На вывеске над зеркальной витриной модного магазинчика значилось: «Уголок Китти». Я тут же решил, что название никуда не годится. Начать с того, что магазинчик расположен не на углу, а зажат с двух сторон обувным магазином и магазином произведений искусства. Хотя на Сёркл кое-где можно отыскать углы: там, где в нее вливаются боковые улицы. Во-вторых, это магазин предметов дамского туалета, выглядевших чересчур сексуально: бикини и вечерние платья с глубоким декольте, выставленные в витрине, никак не ассоциировались со словом «Китти»,
[24] и, наконец, значение названия — «Уголок резвой киски» — вызывает в воображении теплое уютное местечко возле печки, где владелец этой киски поставил ящик с обрывками бумаги и дезодорированной соломкой, которую продают в любом супермаркете.
Когда я переступил порог, закрыв за собой дверь, в магазине не было ни души, кроме хозяйки. Китти оказалась натуральной блондинкой, рост около пяти футов шести дюймов; судя по округлым формам ее тела, весит она не меньше ста двадцати фунтов и ей хорошо за тридцать. Она была облачена, наверное, в самый эффектный туалет из выставленных на витрине: нечто не поддающееся описанию из голубого атласа с разрезом сбоку до бедра и низким декольте, выставлявшим на обозрение великолепную грудь, которой было слишком тесно под туго натянутой тканью. На мгновение мне показалось, что я ошибся адресом и попал в клуб «Алиса», где дамы в слегка прикрывающих тело костюмах танцуют между столиками, демонстрируя завсегдатаям, любителям «клубнички», за весьма умеренную цену свои прелести; долларовые бумажки они засовывают прямо за лямки лифчиков.
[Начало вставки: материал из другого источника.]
/-! ## Routers (R37, R38) -/

/-- A router identifier from die and coordinates, and back (R38). -/
def routerId (die x y : Nat) : Nat := die * 128 + x * 16 + y
def routerDie (r : Nat) : Nat := bits r 7 7
def routerX (r : Nat) : Nat := bits r 6 4
def routerY (r : Nat) : Nat := bits r 3 0
def routerOk (r : Nat) : Bool := decide (r < 256) && decide (routerY r ≤ 9)
/-- The router of quad site `k` of a field (R37). -/
def siteRouter (f k : Nat) : Nat := routerId (dieOfField f) (2 * (f % 8 % 4) + k % 2) (5 * (f % 8 / 4) + k / 2)
/-- The field whose segment a router belongs to, and its quad site there. -/
def routerField (r : Nat) : Nat := 8 * routerDie r + routerX r / 2 + 4 * (routerY r / 5)
def routerSite (r : Nat) : Nat := routerX r % 2 + 2 * (routerY r % 5)
/-- The router of the quad that holds a core. -/
def State.coreRouter (s : State) (c : Nat) : Nat := siteRouter (coreField c) (s.quadSite (coreField c) (bits c 5 2))
/-- The router of quad site PQ(4e) at which stream engine `e` of its field attaches (R328). -/
def streamRouter (e : Nat) : Nat := siteRouter (e / 3) (4 * (e % 3))

/-! ## Edge links (R49 to R51, Table 02-3) -/

/-- What a router's edge link joins. -/
inductive EdgeLink where
  | stack (k l : Nat)
  | store (die l : Nat)
  | attach (iod l : Nat)
  | bridge (channel : Nat)
  deriving DecidableEq, Repr

/-- The edge links of a router in the order of R51. -/
def edgeLinks (r : Nat) : List EdgeLink :=
  let die := routerDie r
  let x := routerX r
  let y := routerY r
  (if y = 0 ∨ y = 9 then (upTo 4).map (fun j => EdgeLink.stack (4 * die + (if y = 0 then 0 else 2) + x / 4) (4 * (x % 4) + j)) else []) ++
  (if (y = 4 ∨ y = 5) ∧ 2 ≤ x ∧ x ≤ 5 then (upTo 2).map (fun j => EdgeLink.store die (2 * (x - 2 + (if y = 4 then 0 else 4)) + j)) else []) ++
  (if x = attachX die then EdgeLink.attach die y :: (if y ≤ 5 then [EdgeLink.attach die (10 + y)] else []) else []) ++
  (if x = bridgeX die then (upTo 3).map (fun j => EdgeLink.bridge (3 * y + j)) else [])

/-- The edge link behind an output 5 to 11. -/
def edgeLink (r out : Nat) : Option EdgeLink := if out < 5 then none else (edgeLinks r)[out - 5]?
/-- HBM4 channels whose traffic a stack link carries (R51). -/
def stackLinkChannels (l : Nat) : List Nat := [2 * l, 2 * l + 1]

/-- The outputs that a router has: those of the mesh that lead to a neighbour, the quad's, and one for each edge link (Table 03-8). -/
def outputOk (r out : Nat) : Bool := match out with
  | 0 => decide (routerX r < 7)
  | 1 => decide (0 < routerX r)
  | 2 => decide (routerY r < 9)
  | 3 => decide (0 < routerY r)
  | 4 => true
  | _ => (edgeLink r out).isSome

/-- The router and the input to which an output leads, none where it leaves the spine (R37, R49). -/
def nextRouter (r out : Nat) : Option (Nat × Nat) := match out with
  | 0 => some (r + 16, 1)
  | 1 => some (r - 16, 0)
  | 2 => some (r + 1, 3)
  | 3 => some (r - 1, 2)
  | _ => match edgeLink r out with
    | some (.bridge c) =>
      let q := routerId (1 - routerDie r) (bridgeX (1 - routerDie r)) (routerY r)
      ((upTo 7).find? (fun j => decide ((edgeLinks q)[j]? = some (.bridge c)))).map (fun j => (q, 5 + j))
    | _ => none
— Мисс Рейнольдс? — спросил я.
— Да.
— Я Мэттью Хоуп. Недавно звонил вам…
— Да, здравствуйте, мистер Хоуп, — сказала она и шагнула мне навстречу, улыбаясь и протягивая руку. Каждый изгиб ее тела рельефно обрисовывался под глянцевито сверкающей тканью платья, которого на ней почти не было.
Ярко-голубое платье гармонировало с цветом ее глаз, несколько более блеклых, а нитка жемчуга неправильной формы на шее — с дымчато-серым тоном век. На припухлых губах, с помадой цвета плодов граната, все еще играла улыбка. Влажная ладонь слегка коснулась моей руки. На меня повеяло сентиментально-слащавым запахом ее духов.
— Вы сказали мне по телефону…
— Да, что защищаю человека, которому предъявлено обвинение в убийстве, и был бы признателен вам за помощь.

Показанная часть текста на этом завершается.